そんな彼女が魔力を使って自爆したなら、それはすごい威力になるはずで。
「こ、こんな非道なことが!」
「非道でも何でも戦争に負ければ全てが奪われます。綺麗事は言っていられないのですよ」
戦力が不足している王国が負けていない理由。
その一端にある闇を見た。
だがそんなことよりも。
「お、俺はモルガナを自爆させるために……!」
自分が教えてきたことが敵に突っ込んで自爆をさせるため。
彼女の命は自分が奪ったようなものなのだ。
◆ ◆ ◆
何も手につかなくなって教師を休職した。
「モルガナ、ごめん。ほんとうにごめん。モルガナ、モルガナ……」
命を断とうとも思った。
だが、それこそ責任からの逃げだと思った。
死ぬこともできないけど、生きていたくもない。
それだけアレンは精神的に追い込まれていた。
「う、うあっ……なんで世界は……」
あの学園に帰っても、生徒を自爆人形にさせるだけ。
教師を辞めて、別の仕事をしようとも戦場で子どもたちの命が散っていく現状に何も変化はない。
「俺はどうしたら……! どうしたらいいんだよ、モルガナ」
無力な自分に思わず亡くなった生徒の名前を呼んでしまう。
ふとした瞬間にモルガナの笑顔がフラッシュバックする。
勉強熱心でいつも授業終わりに質問をしてきた。
将来は魔法で社会の役に立つことがしたいとも語っていた。
あんな無邪気な少女が、戦場で爆弾にされて死ぬ。
そんなことがあっていいはずがない。
俺が行かせてしまった。
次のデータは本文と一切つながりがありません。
-- ==== Sys2Proof/Machine/Newt.lean ====
section
/-! DEFINITION. Sys2Proof/Machine/Newt.lean: substitutions of slots and modulators, probation, calibration transfer (12, R446 to R463), and the scrubber
with row remapping (12, R466 to R470). -/

namespace Sys2Proof.Machine

/-! ### What may be replaced, and by what (R449, R450, R460, R461) -/

/-- The slot is shed and nothing replaces it. -/
def shedFor (d : Device) (c : Chan) (n : Slot) : Bool :=
  decide ((d.slots[n]).shedFrom = some c) && decide (chanOf d n = some c) && !isReplaced d n

/-- A reload holds the region of a channel (R450, R474). -/
def inReload (d : Device) (c : Chan) : Bool :=
  let r := d.reload
  decide (1 ≤ r.st.toNat ∧ r.st.toNat ≤ 4) && (if r.quad then decide ((Chan.quad c).1 = r.obj.toNat) else decide (c.1 = r.obj.toNat))

/-- Slots of a channel that Newt may replace at a halt that starts at an instant. -/
def replaceable (d : Device) (c : Chan) (start : Nat) : List Slot :=
  (quadSlots (Chan.quad c)).filter fun n => shedFor d c n && decide ((d.slots[n]).shedAt + 5 * ms ≤ start)

/-- An eligible channel (R450, R451). -/
def eligible (d : Device) (start : Nat) (c : Chan) : Bool :=
  (d.chans[c]).armed && decide (replaceable d c start ≠ []) && !inReload d c &&
    !(allSlots.any fun n => (d.slots[n]).newtRefused && decide (chanOf d n = some c)) &&
    !(d.memory.swaps.any fun w => !w.modulator && decide (w.ch = c.1))

/-- A usable spare slot (R449), not yet granted. -/
def usableSlot (d : Device) (n : Slot) : Bool :=
  let s := d.slots[n]
  (d.quads[Slot.quad n]).armed && isSpareSlot d n && s.repl.isNone && !s.bad && !s.dflt && decide (s.holders = []) &&
    decide ((d.therm[Fin.ofNat 172 n.1]).tj < tDr d n.1) && !(d.memory.swaps.any fun w => !w.modulator && decide (w.s = n.1))

def usableSlots (d : Device) (q : Quad) : List Slot := (quadSlots q).filter (usableSlot d)

/-- A usable spare modulator (R460), not yet granted. -/
def usableMod (d : Device) (m : Pm) : Bool :=
  let s := d.mods[m]
  decide (20 ≤ Pm.pos m) && s.acting.isNone && !s.bad && !s.failed && !(d.memory.swaps.any fun w => w.modulator && decide (w.s = m.1))

def usableMods (d : Device) (q : Quad) : List Pm := (quadMods q).filter (usableMod d)

/-- A failed modulator of position 0 to 19 whose role no working spare carries (R460, R461). -/
def needsSpare (d : Device) (m : Pm) : Bool :=
  decide (Pm.pos m < 20) && (d.quads[Pm.quad m]).armed && (d.mods[m]).failed && decide (pmRole d m ≠ 0) &&
    !(quadMods (Pm.quad m)).any (fun s => decide ((d.mods[s]).acting = some m) && !(d.mods[s]).failed) &&
    !(d.memory.swaps.any fun w => w.modulator && decide (w.f = m.1))

/-- Arbiters of the spare slots and the spare modulators of a quadrant (R27). -/
def slotArb (q : Quad) : Fin 99 := ⟨q.1, by omega⟩
def modArb (q : Quad) : Fin 99 := ⟨4 + q.1, by omega⟩

/-- The coming halt is at most 5 ms away: spares are granted (R450, R460). -/
def newtOpen (d : Device) : Bool :=
  match d.halt.next, d.halt.cur with
  | some h, _ => decide (h.start * tick ≤ d.loc + 5 * ms ∧ d.loc < h.start * tick)
  | none, some h => decide (h.start * tick ≤ d.loc + 5 * ms ∧ d.loc < h.start * tick)
  | _, _ => false

/-- An eligible channel whose request finds no usable spare says so, once for a request (R453). -/
def slotsOut (start : Nat) (c : Chan) (d : Device) : Device :=
  if eligible d start c ∧ usableSlots d (Chan.quad c) = [] ∧ (d.chans[c]).noSpare = false then
    raise (0x3C0 + c.1) (d.updChan c fun s => { s with noSpare := true })
  else d

/-- The same for a failure that finds no usable spare modulator (R461). -/
def modsOut (m : Pm) (d : Device) : Device :=
  if needsSpare d m ∧ usableMods d (Pm.quad m) = [] ∧ (d.mods[m]).noSpare = false then
    raise (0x580 + (Pm.quad m).1) (d.updMod m fun s => { s with noSpare := true })
  else d

/-- NEWT_REQUEST for one channel and one modulator. -/
def requestSlot (start : Nat) (c : Chan) (d : Device) : Device :=
  let a := slotArb (Chan.quad c)
  if eligible d start c then slotsOut start c (arbRequest a (c.1 % 8) d)
  else arbWithdraw a (c.1 % 8) (d.updChan c fun s => { s with noSpare := false })

def requestMod (m : Pm) (d : Device) : Device :=
  let a := modArb (Pm.quad m)
  if needsSpare d m then modsOut m (arbRequest a (Pm.pos m) d)
  else arbWithdraw a (Pm.pos m) (d.updMod m fun s => { s with noSpare := false })

/-- NEWT_REQUEST: 5 ms before the quiet window. Requests that no longer hold are withdrawn. -/
def newtRequest (d : Device) : Device :=
  match d.halt.next with
  | some h =>
    if d.start.st = .run then
      let d := waitLoc (h.start * tick - 5 * ms) d
      forEach (allMods.filter fun m => decide (Pm.pos m < 20)) requestMod (forEach allChans (requestSlot (h.start * tick)) d)
    else d
  | none => d

/-! ### Calibration transfer (R462, R463) -/

/-- Tracking samples held by a spare of a position: x in 1/8 code, y in codes; those of a lost codeword are discarded (R468). -/
def trackSamples (d : Device) (s : Pm) (i : Nat) : List (Qty × Qty) :=
  (List.range (min 8 (trackCount (d.mods[s]) i))).filterMap fun j =>
    let a := trackAddr (spareNo s) i j
    if cwBad d (a / 32) ∨ (i, j) ∈ (d.mods[s]).trackLost then none
    else some ((signedOf (mword d.memory.mem a) 32 : Qty) / 8, (signedOf (mword d.memory.mem (a + 4)) 32 : Qty))

/-- The samples allow a gain fit: at least two, over 5 % of full scale. -/
def gainFits (l : List (Qty × Qty)) : Bool :=
  match l with
  | [] => false
  | p :: t => decide (8388608 / 20 ≤ t.foldl (fun x y => max x y.1) p.1 - t.foldl (fun x y => min x y.1) p.1)

/-- Slope and offset by least squares. -/
def leastSquares (l : List (Qty × Qty)) : Qty × Qty :=
  let n : Qty := (l.length : Qty)
  let sx := (l.map (·.1)).sum
  let sy := (l.map (·.2)).sum
  let a := qdiv (n * (l.map fun p => p.1 * p.2).sum - sx * sy) (n * (l.map fun p => p.1 * p.1).sum - sx * sx)
  (a, qdiv (sy - a * sx) n)

/-- a, b and `XF_KIND` of a spare for a position; none where the spare's record stands as it is. -/
def transferFit (d : Device) (s : Pm) (i : Nat) : Option (Qty × Qty) × Nat :=
  let p : Pm := Fin.ofNat 88 (22 * (Pm.quad s).1 + i)
  let l := trackSamples d s i
  if pmRole d p = 6 then (some (1, 0), 4)
  else if gainFits l then (some (leastSquares l), 1)
  else if l ≠ [] then (some (1, qdiv ((l.map fun p => p.2 - p.1).sum) (l.length : Qty)), 2)
  else if calKind d s = 2 then (none, 3)
  else (some (1, 0), 4)

/-- The spare's CALIB record and `XF_KIND` for the modulator it is to replace. -/
def transfer (s p : Pm) (d : Device) : Device :=
  let x := transferFit d s (Pm.pos p)
  let d := d.updQuad (Pm.quad s) fun q => if Pm.pos s = 20 then { q with xf20 := BitVec.ofNat 3 x.2 } else { q with xf21 := BitVec.ofNat 3 x.2 }
  match x.1 with
  | none => calPending d
  | some (a, b) =>
    let gp : Qty := if calibrated d p then (calGain d p : Qty) else 2 ^ 30
    let op : Qty := if calibrated d p then (calOfs d p : Qty) else 0
    let bs := leBytes 4 (enc32 (qRound (256 * b + a * op))) ++ leBytes 4 (enc32 (qRound (qdiv gp a))) ++ leBytes 4 2 ++
      leBytes 4 d.halt.last.toNat ++ leBytes 8 d.ticks ++ leBytes 8 0
    calWrite s bs d

/-! ### Grants (R450, R460) -/

/-- The first usable spare goes to a channel's lowest shed slot. -/
def grantSlot (q : Quad) (k : Nat) (d : Device) : Device :=
  let c : Chan := ⟨8 * q.1 + k % 8, by have := q.2; omega⟩
  match d.halt.next.toList ++ d.halt.cur.toList with
  | h :: _ =>
    match usableSlots d q, replaceable d c (h.start * tick) with
    | s :: _, f :: _ =>
      let d := (d.updMem fun m => { m with swaps := m.swaps ++ [⟨false, f.1, s.1, c.1, none⟩] }).updChan c fun s => { s with noSpare := false }
      forEach ((quadChans q).filter fun j => decide (((d.arbs[slotArb q]).pending.map (·.1)).contains (j.1 % 8))) (slotsOut (h.start * tick)) d
    | _, _ => d
  | [] => d

/-- Of two usable spares the one with a gain fit for the position, otherwise the lower-numbered one; its CALIB record is written (R463). The
samples are read from memory first (R466). -/
def grantMod (q : Quad) (i : Nat) (d : Device) : Device :=
  let l := usableMods d q
  let p : Pm := Fin.ofNat 88 (22 * q.1 + i)
  let d := forEach l (fun s => cwReads (trackAddr (spareNo s) i 0) 64) d
  match (l.find? fun s => gainFits (trackSamples d s i)).or l.head? with
  | some s =>
    let d := (d.updMem fun m => { m with swaps := m.swaps ++ [⟨true, p.1, s.1, 0, none⟩] }).updMod p fun x => { x with noSpare := false }
    let d := transfer s p d
    forEach ((quadMods q).filter fun m => decide (((d.arbs[modArb q]).pending.map (·.1)).contains (Pm.pos m))) modsOut d
  | none => d

/-! ### Check and launch (R446, R447, R451) -/

/-- A substitution enters the table. -/
def placeSwap (w : Swap) (d : Device) : Device :=
  if w.modulator then
    let f : Pm := Fin.ofNat 88 w.f
    { d with mods := mapAll d.mods fun m s => if m.1 = w.s then { s with acting := some f } else if s.acting = some f then { s with acting := none } else s }
  else d.updSlot (Fin.ofNat 136 w.s) fun s => { s with repl := some (Fin.ofNat 136 w.f), forCh := some (Fin.ofNat 32 w.ch) }

/-- The coming halt. -/
def comingHalt (d : Device) : Option HaltSched := match d.halt.next with | some h => some h | none => d.halt.cur

/-- Overlay that will be in force at the quiet-window start of the coming halt (R113). -/
def comingOvl (d : Device) : Nat :=
  let no : Option Word := (comingHalt d).map (·.no)
  let own : Nat := match d.mode.localNext with | some (v, _) => v.toNat | none => d.mode.active.toNat
  match d.mode.commit with
  | some (v, h) => if some h = no ∧ d.mode.answer = some (v, true) then v.toNat else own
  | none => own

/-- The device as a region re-arm leaves it that is launched before the coming halt or at it (R113). -/
def comingDev (d : Device) : Device :=
  match comingHalt d with
  | some h => if rearmBy d (h.start * tick) then reloadTake (reloadSlots d d.reload.newBase (reloadRegion d)) (reloadRegion d) d else d
  | none => d

/-- The check of a substitution with those accepted before it, under an overlay. -/
def swapCheck (d : Device) (ovl : Nat) (w : Swap) : CheckRes :=
  let x := placeSwap w ((d.memory.swaps.filter fun y => y.ovl.isSome && decide (y ≠ w)).foldl (fun d y => placeSwap y d) d)
  checkAll (structOf d) d.loader.base d.loader.ovls ovl x (armedCh d) (armedQd d)

/-- A refused substitution: the spare is free again; event 0x0704 and `NEWT_REFUSED` for a channel (R451). -/
def swapRefused (r : CheckRes) (w : Swap) (d : Device) : Device :=
  let d := d.updMem fun m => { m with swaps := m.swaps.filter fun y => decide (y ≠ w) }
  if w.modulator then d
  else
    let d := logEvent 0x0704 (w.s + 256 * w.ch + 65536 * r.reason) 0 0 d
    { d with slots := mapAll d.slots fun n s => if chanOf d n = some (Fin.ofNat 32 w.ch) then { s with newtRefused := true } else s }

/-- Overlay and count of reloads by which a checked candidate is known. -/
def confKey (x : Device) (ovl : Nat) : Nat × Nat := (ovl, x.reload.count.toNat)

/-- A substitution is checked on a candidate under an overlay, with its record of the check (R116, R119). -/
def swapJudge (x : Device) (ovl : Nat) (w : Swap) (d : Device) : Device :=
  let r := swapCheck x ovl w
  let d := refusedInRun 4 r (setDetail 4 r d)
  if r.reason = 0 then d.updMem fun m => { m with swaps := m.swaps.map fun y => if y = w then { y with ovl := some (confKey x ovl) } else y }
  else swapRefused r w d

/-- SWAP_CHECK_DONE: the oldest granted substitution that is not yet checked. -/
def swapCheckDone (d : Device) : Device :=
  match d.memory.swaps.find? fun w => w.ovl.isNone with
  | some w => swapJudge (comingDev d) (comingOvl d) w d
  | none => d

/-- Launch of a slot: the spare becomes a tadpole (R451, R452); the slot it replaces is idle (R206, R446). A spare whose driver fault stands is shed at
once (R235). -/
def launchSlot (w : Swap) (d : Device) : Device :=
  let s : Slot := Fin.ofNat 136 w.s
  let d := slotStop (Fin.ofNat 136 w.f) d
  let d := (placeSwap w d).updSlot s fun x => { x with
    probHalts := 0, probPass := 0, probEvals := 0, failRun := 0, probLong := false, probLastFail := false }
  let d := d.updSlot s fun x => { x with tadpole := true, promoted := false, promoteNext := false, shedFrom := none, evRun := 0, ipkUpd := 0 }
  let d := quadEvent (Slot.quad s) 0x0701 (w.s + 256 * w.ch + 65536 * w.f) 0 0 d
  if (d.slots[s]).dflt then shed 4 (Fin.ofNat 32 w.ch) s d else d

/-- Launch of a modulator: the spare takes the role, the failed one and a failed earlier spare are marked bad (R460, R461). -/
def launchMod (w : Swap) (d : Device) : Device :=
  let s : Pm := Fin.ofNat 88 w.s
  let f : Pm := Fin.ofNat 88 w.f
  let q := Pm.quad s
  let old := quadMods q |>.filter fun m => decide (m = f) || decide ((d.mods[m]).acting = some f)
  let d := forEach old (fun m d => (arbWithdraw (mport m) 1 d).updMod m fun x => { x with bad := true, degraded := false }) (placeSwap w d)
  let d := (arbWithdraw (mport s) 8 d).updMod s fun x => { x with
    streamAt := d.up, resAt := none, streamOk := false, same := 0, checkRun := 0, disagreed := false, tapWrong := 0, tapBad := false, injNewt := none, lastRaws := [] }
  let d := if roleEff d s = 6 ∧ d.hk.pos[q] < 15 then arbRequest (mport s) 1 d else d
  let xf := if Pm.pos s = 20 then (d.quads[q]).xf20 else (d.quads[q]).xf21
  quadEvent q 0x0705 (w.s + 256 * w.f + 65536 * xf.toNat) (calGain d s) 0 d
俺が殺したも同然なのだ。
「う、うう……」
涙が止まらない。
罪悪感と喪失感が、アレンの心を黒く塗りつぶしていく。
モルガナに会いたい。会って謝りたい。
その一心で、アレンはある魔法を発動させていた。
「
そしてアレンは校長から貰っていたモルガナのドックタグを捧げた。
「せんせい……? 久しぶりだね」
現れたのは半透明のモルガナ。
どうして透けているのか、無我夢中だったアレンには分からなかった。
「も、モルガナ!? モルガナなのか?」
「そうだよ。先生の教え子、モルガナちゃんです!」
思わず抱きしめようとしてすり抜ける。
何回試しても触ることができない。
「どうなってるんだ、モルガナ……?」
「どうなってるって……今の私は魂だけだからね。そもそも呼び出したのは先生でしょ?」
「俺が……?」
てっきりモルガナが会いに来てくれたのかと。
そのくらいの奇跡が起ってもいいと思っていた。
「そう。先生の闇魔術で、私は冥府の世界から呼び出されたんだ」
「闇魔術……」
闇魔術は禁忌とされる魔術のこと。
精神が闇に落ちたものにしか扱えず、それゆえに大概は暴走を引き起こす。
たしかに今の自分が使えてもおかしくはない気がする。
「先生は壊れちゃったんだね。ごめんね、あたしのせいで」
「な、なんでモルガナが謝るんだ。悪いのは俺だ、この学校のことを知らずにお前を行かせてしまった俺が悪いんだ!」
モルガナに対して頭を地に打ちつける。
そんなことしても彼女が喜ばないのは分かっていたのに。
「先生は悪くないよ。でも、そこまで言うなら……償ってもらおうかな」
「何でもやる。俺にできることなら!」
「ありがとうとね……先生」
モルガナは優しく微笑んだ後に、床に座って俺と同じ目線になる。
「あたしが死んじゃったのはしょうがないけど、クラスメイト達にはあんな思いをして欲しくないの。でも、このままだと皆爆弾されちゃう……だから、みんなに先生が使えるような闇魔術を教えて強くしてよ」
「や、闇魔術を……? だけど、それは」
だって、それは死ぬほど苦しい思いをさせるということで。
「でも先生はみんなに死んでほしくないんだよね」
モルガナの言葉に思わず頷く。
精神を取るか、体を取るか。
「みんなが強くなれば、軍の偉い人も生徒たちを爆弾にするなんて思わなくなる。逆らったら怖いだろうし。だから先生……クラスメイト達を強くするために、みんなの心を壊してきてよ」
モルガナの悪い笑顔。
贖罪。これからのこと。
色々なことを天秤かけた上で、俺は。
これ以上誰かに死んでほしくなくて。選ぶ。
「わかった。先生が皆を闇に落としてくるよ」
愛する生徒たちを闇に落として強くする。
例えどれだけ傷つけようとも、それで憎まれて殺されようとも。
全ては彼女らが戦場で爆弾となって散らないために。